* [Records shown]

/-- Concrete values meet the hypotheses of every clause of `Obligations.GroupsAreCreatedAndDestroyed`. -/
theorem witness_GroupsAreCreatedAndDestroyed :
    (∃ (s : State) (c : AdminCmd) (bs : List Byte), s.domState (colDom (bitsOf c.e.w2 0 16)) = 2 ∧ Takes s c 0x50 [(2, ones 0 60), (3,
      ones 0 41), (4, ones 0 64), (5, 0), (6, 0), (7, 0)] ∧ s.grps.get? (bitsOf c.e.w2 0 16) = none ∧ c.e.w4.toNat % 64 = 0 ∧
      CmdSees s c.fn (bitsOf c.e.w2 40 20) c.e.w4 (treeLen (.bytes bs)) ∧ s.quotaOk c.fn .group 1 = true ∧ ((bitsOf c.e.w3 33 8) ≠ 0 →
      ((∃ v, s.ten.qps.get? (bitsOf c.e.w3 0 21) = some v ∧ (v.fn = c.fn ∧ (v.st ≠ .error ∧ v.st ≠ .quarantine))))) ∧
      (s.ten.eqs.get? (bitsOf c.e.w3 21 12)).map Eq.fn = some c.fn ∧ BitVec.ofNat 16 (bitsOf c.e.w2 24 16) ∈ (s.fn c.fn).keys ∧
      s.treeOk bs = true ∧ treeEdges bs (s.now + s.edgeT) ≠ [] ∧
      ((bitsOf c.e.w3 33 8) ≠ 0 ∨ (treeEdges bs (s.now + s.edgeT)).any (·.up) = true) ∧
      s.storeUsed + stagingOf (bitsOf (treeWord bs 0) 26 7) s.cwin * 64 ≤ s.storeGrains) ∧
    (∃ (s : State) (c : AdminCmd) (v : Group), s.domState (colDom (bitsOf c.e.w2 0 16)) = 2 ∧ Takes s c 0x51 [(2, ones 0 16), (3, 0), (4,
      0), (5, 0), (6, 0), (7, 0)] ∧ s.grps.get? (bitsOf c.e.w2 0 16) = some v ∧ v.fn = c.fn ∧ v.live = true ∧ v.op = none ∧
      v.destroy = none ∧ s.xlt.missed = []) ∧
    (∃ (s : State) (g : Nat) (v : Group) (r : CmdRef), s.grps.get? g = some v ∧ v.destroy = some r ∧ s.fatal = false ∧
      (v.localN = 0 ∨ s.ten.qps.get? v.bindQp = none) ∧ fnOk r.fn = true ∧ (s.fn r.fn).drain = none) ∧
    (∃ (s : State) (c : AdminCmd) (v : Group), s.domState (colDom (bitsOf c.e.w2 0 16)) = 2 ∧ Takes s c 0x52 [(2, ones 0 16), (3, 0), (4,
      0), (5, 0), (6, 0), (7, 0)] ∧ s.grps.get? (bitsOf c.e.w2 0 16) = some v ∧ v.fn = c.fn ∧ v.destroy = none) ∧
    (∃ (s : State) (g : Nat) (v : Group), s.grps.get? g = some v ∧ v.st = .quarantine ∧ (s.fn v.fn).drain = none) :=
  ⟨⟨(upq : State), (cmd 0x50 77 (w64 (2*2^16+0x8001*2^24+9*2^40)) (w64 (3*2^21 + 2*2^33)) 0x40 0 0 0 : AdminCmd),
     (bytesOfWords [w64 (1+5*2^8+2*2^26), w64 (2+6*2^8), w64 (3+7*2^8)] : List Byte), by decide +kernel⟩,
   ⟨((upg fun v => { v with st := .ready }) : State), (cmd 0x51 77 0 0 0 0 0 0 : AdminCmd), ({ grp0 with st := .ready } : Group),
     by decide +kernel⟩,
   ⟨((upg fun v => { v with st := .error, localN := 0, destroy := some { fn := 0, cookie := 7, index := 1 } }) : State), (0 : Nat),
     ({ grp0 with st := .error, localN := 0, destroy := some { fn := 0, cookie := 7, index := 1 } } : Group),
     ({ fn := 0, cookie := 7, index := 1 } : CmdRef), by decide +kernel⟩,
   ⟨((upg fun v => { v with st := .ready }) : State), (cmd 0x52 77 0 0 0 0 0 0 : AdminCmd), ({ grp0 with st := .ready } : Group),
     by decide +kernel⟩,
   ⟨((upg fun v => { v with st := .quarantine }) : State), (0 : Nat), ({ grp0 with st := .quarantine } : Group), by decide +kernel⟩⟩

/-- Concrete values meet the hypotheses of every clause of `Obligations.CollectivePacketsAreCheckedAndAct`. -/
theorem witness_CollectivePacketsAreCheckedAndAct :
    (∃ (s : State) (i : Nat) (p : Packet) (c : _), Served s [colDom (pkGroup p)] ∧ c ∈ [(0x10, Instr.collUpReceive i p), (0x11,
      .collDownReceive i p), (0x12, .collCredit i p), (0x13, .collAbort i p)] ∧ 0x14 ≤ p.type ∧ p.type ≤ 0x17) ∧
    (∃ (s : State) (i : Nat) (p : Packet) (c : _), Served s [colDom (pkGroup p)] ∧ c ∈ [(0x10, Instr.collUpReceive i p), (0x11,
      .collDownReceive i p), (0x12, .collCredit i p), (0x13, .collAbort i p)] ∧ p.type = c.1 ∧ pkPass p = 3) ∧
    (∃ (s : State) (i : Nat) (p : Packet) (c : _), Served s [colDom (pkGroup p)] ∧ c ∈ [(0x10, Instr.collUpReceive i p), (0x11,
      .collDownReceive i p), (0x12, .collCredit i p), (0x13, .collAbort i p)] ∧ p.type = c.1 ∧ pkPass p ≠ 3 ∧
      s.grps.get? (pkGroup p) = none) ∧
    (∃ (s : State) (i : Nat) (p : Packet) (c : _) (v : _), Served s [colDom (pkGroup p)] ∧ c ∈ [(0x10, Instr.collUpReceive i p), (0x11,
      .collDownReceive i p), (0x12, .collCredit i p), (0x13, .collAbort i p)] ∧ p.type = c.1 ∧ pkPass p ≠ 3 ∧
      s.grps.get? (pkGroup p) = some v ∧ v.gen ≠ pkGen p) ∧
    (∃ (s : State) (i : Nat) (p : Packet) (c : _) (v : _), Served s [colDom (pkGroup p)] ∧ c ∈ [(0x10, Instr.collUpReceive i p), (0x11,
      .collDownReceive i p), (0x12, .collCredit i p), (0x13, .collAbort i p)] ∧ p.type = c.1 ∧ pkPass p ≠ 3 ∧
      s.grps.get? (pkGroup p) = some v ∧ v.gen = pkGen p ∧ v.st = .error) ∧
    (∃ (s : State) (i : Nat) (p : Packet) (c : _) (v : _), Served s [colDom (pkGroup p)] ∧ c ∈ [(0x10, Instr.collUpReceive i p), (0x11,
      .collDownReceive i p), (0x12, .collCredit i p), (0x13, .collAbort i p)] ∧ p.type = c.1 ∧ pkPass p ≠ 3 ∧
      s.grps.get? (pkGroup p) = some v ∧ (v.st = .free ∨ v.st = .quarantine)) ∧
    (∃ (s : State) (i : Nat) (p : Packet) (c : _) (v : _), Served s [colDom (pkGroup p)] ∧ c ∈ [(0x10, Instr.collUpReceive i p), (0x11,
      .collDownReceive i p), (0x12, .collCredit i p), (0x13, .collAbort i p)] ∧ p.type = c.1 ∧ pkPass p ≠ 3 ∧
      s.grps.get? (pkGroup p) = some v ∧ v.gen = pkGen p ∧ v.live = true ∧ v.pkey ≠ p.pkey) ∧
    (∃ (s : State) (i : Nat) (p : Packet) (c : _) (v : _), Served s [colDom (pkGroup p)] ∧ c ∈ [(0x10, Instr.collUpReceive i p), (0x11,
      .collDownReceive i p), (0x12, .collCredit i p), (0x13, .collAbort i p)] ∧ p.type = c.1 ∧ pkPass p ≠ 3 ∧
      s.grps.get? (pkGroup p) = some v ∧ v.gen = pkGen p ∧ v.live = true ∧ v.pkey = p.pkey ∧ v.edge? p.srcNode = none) ∧
    (∃ (s : State) (i : Nat) (p : Packet) (c : _) (v : _) (e : _), Served s [colDom (pkGroup p)] ∧ c ∈ [(0x10, Instr.collUpReceive i p),
      (0x11, .collDownReceive i p), (0x12, .collCredit i p), (0x13, .collAbort i p)] ∧ p.type = c.1 ∧ pkPass p ≠ 3 ∧
      s.grps.get? (pkGroup p) = some v ∧ v.gen = pkGen p ∧ v.live = true ∧ v.pkey = p.pkey ∧ v.edge? p.srcNode = some e ∧ v.op = none ∧
      ((c.1 = 0x10 ∧ e.up = true) ∨ ((c.1 = 0x11 ∧ e.up = false) ∨ (c.1 = 0x12 ∧ e.up = bitAt p.w6 32)))) ∧
    (∃ (s : State) (p : Packet) (v : Group) (e : Edge), Served s [colDom (pkGroup p)] ∧ pkPass p ≠ 3 ∧ s.grps.get? (pkGroup p) = some v ∧
      v.gen = pkGen p ∧ v.pkey = p.pkey ∧ v.edge? p.srcNode = some e ∧ v.op = none ∧ v.st = .ready ∧ v.localN ≠ 0 ∧
      collFits v e p true = true ∧ pkOpSeq p = v.opSeq ∧ p.type = 0x10 ∧ pkPass p = 1) ∧
    (∃ (s : State) (p : Packet) (v : Group) (e : Edge), Served s [colDom (pkGroup p)] ∧ pkPass p ≠ 3 ∧ s.grps.get? (pkGroup p) = some v ∧
      v.gen = pkGen p ∧ v.pkey = p.pkey ∧ v.edge? p.srcNode = some e ∧ v.op = none ∧ v.st = .ready ∧ v.localN ≠ 0 ∧
      collFits v e p false = true ∧ pkOpSeq p = v.opSeq ∧ p.type = 0x11 ∧ pkPass p = 1 ∧ (∀ k ∈ v.chunks, k.used = false)) ∧
    (∃ (s : State) (p : Packet) (v : Group) (e : Edge), Served s [colDom (pkGroup p)] ∧ pkPass p ≠ 3 ∧ s.grps.get? (pkGroup p) = some v ∧
      v.gen = pkGen p ∧ v.pkey = p.pkey ∧ v.edge? p.srcNode = some e ∧ v.op = none ∧ v.live = true ∧ p.type = 0x12 ∧ e.up ≠ bitAt p.w6 32) ∧
    (∃ (s : State) (p : Packet) (v : Group) (e : Edge), Served s [colDom (pkGroup p)] ∧ pkPass p ≠ 3 ∧ s.grps.get? (pkGroup p) = some v ∧
      v.gen = pkGen p ∧ v.pkey = p.pkey ∧ v.edge? p.srcNode = some e ∧ v.op = none ∧ v.live = true ∧ p.type = 0x13) :=
  ⟨⟨(upq : State), (0 : Nat), (pkc 0x15 5 1 : Packet), (0x10, Instr.collUpReceive (0) (pkc 0x15 5 1)), by decide +kernel⟩,
   ⟨((upg fun v => { v with localN := 1 }) : State), (0 : Nat), (pkc 16 5 3 : Packet), (0x10, Instr.collUpReceive (0) (pkc 16 5 3)),
     by decide +kernel⟩,
   ⟨(upq : State), (0 : Nat), (pkc 16 5 1 : Packet), (0x10, Instr.collUpReceive (0) (pkc 16 5 1)), by decide +kernel⟩,
   ⟨((upg fun v => { v with gen := 3 }) : State), (0 : Nat), (pkc 16 5 1 : Packet), (0x10, Instr.collUpReceive (0) (pkc 16 5 1)),
     ({ grp0 with gen := 3 } : Group), by decide +kernel⟩,
   ⟨((upg fun v => { v with st := .error }) : State), (0 : Nat), (pkc 16 5 1 : Packet), (0x10, Instr.collUpReceive (0) (pkc 16 5 1)),
     ({ grp0 with st := .error } : Group), by decide +kernel⟩,
   ⟨((upg fun v => { v with st := .quarantine }) : State), (0 : Nat), (pkc 16 5 1 : Packet), (0x10, Instr.collUpReceive (0) (pkc 16 5 1)),
     ({ grp0 with st := .quarantine } : Group), by decide +kernel⟩,
   ⟨((upg fun v => { v with pkey := 0x8002 }) : State), (0 : Nat), (pkc 16 5 1 : Packet), (0x10, Instr.collUpReceive (0) (pkc 16 5 1)),
     ({ grp0 with pkey := 0x8002 } : Group), by decide +kernel⟩,
   ⟨((upg fun v => { v with localN := 1 }) : State), (0 : Nat), (pkc 16 9 1 : Packet), (0x10, Instr.collUpReceive (0) (pkc 16 9 1)),
     (grp0 : Group), by decide +kernel⟩,
   ⟨((upg fun v => { v with localN := 1 }) : State), (0 : Nat), (pkc 16 5 1 : Packet), (0x10, Instr.collUpReceive (0) (pkc 16 5 1)),
     (grp0 : Group), (edge0 5 1 true : Edge), by decide +kernel⟩,
   ⟨((upg fun v => { v with localN := 1 }) : State), (pkc 16 6 1 : Packet), (grp0 : Group), (edge0 6 2 false : Edge), by decide +kernel⟩,
   ⟨((upg fun v => { v with localN := 1 }) : State), (pkc 17 5 1 : Packet), (grp0 : Group), (edge0 5 1 true : Edge), by decide +kernel⟩,
   ⟨((upg fun v => { v with localN := 1 }) : State), ({ pkc 18 6 1 with w6 := w64 (40+2^32) } : Packet), (grp0 : Group),
     (edge0 6 2 false : Edge), by decide +kernel⟩,
   ⟨((upg fun v => { v with localN := 1 }) : State), ({ pkc 19 6 1 with w6 := 9 } : Packet), (grp0 : Group), (edge0 6 2 false : Edge),
     by decide +kernel⟩⟩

* [Problem description]
Beginning with the line containing "ones 0 41), (4, ones" and ending with the line containing "CmdSees s c.fn", extract those lines exactly from the listing above, and only those.

* [Completed exercise]
      ones 0 41), (4, ones 0 64), (5, 0), (6, 0), (7, 0)] ∧ s.grps.get? (bitsOf c.e.w2 0 16) = none ∧ c.e.w4.toNat % 64 = 0 ∧
      CmdSees s c.fn (bitsOf c.e.w2 40 20) c.e.w4 (treeLen (.bytes bs)) ∧ s.quotaOk c.fn .group 1 = true ∧ ((bitsOf c.e.w3 33 8) ≠ 0 →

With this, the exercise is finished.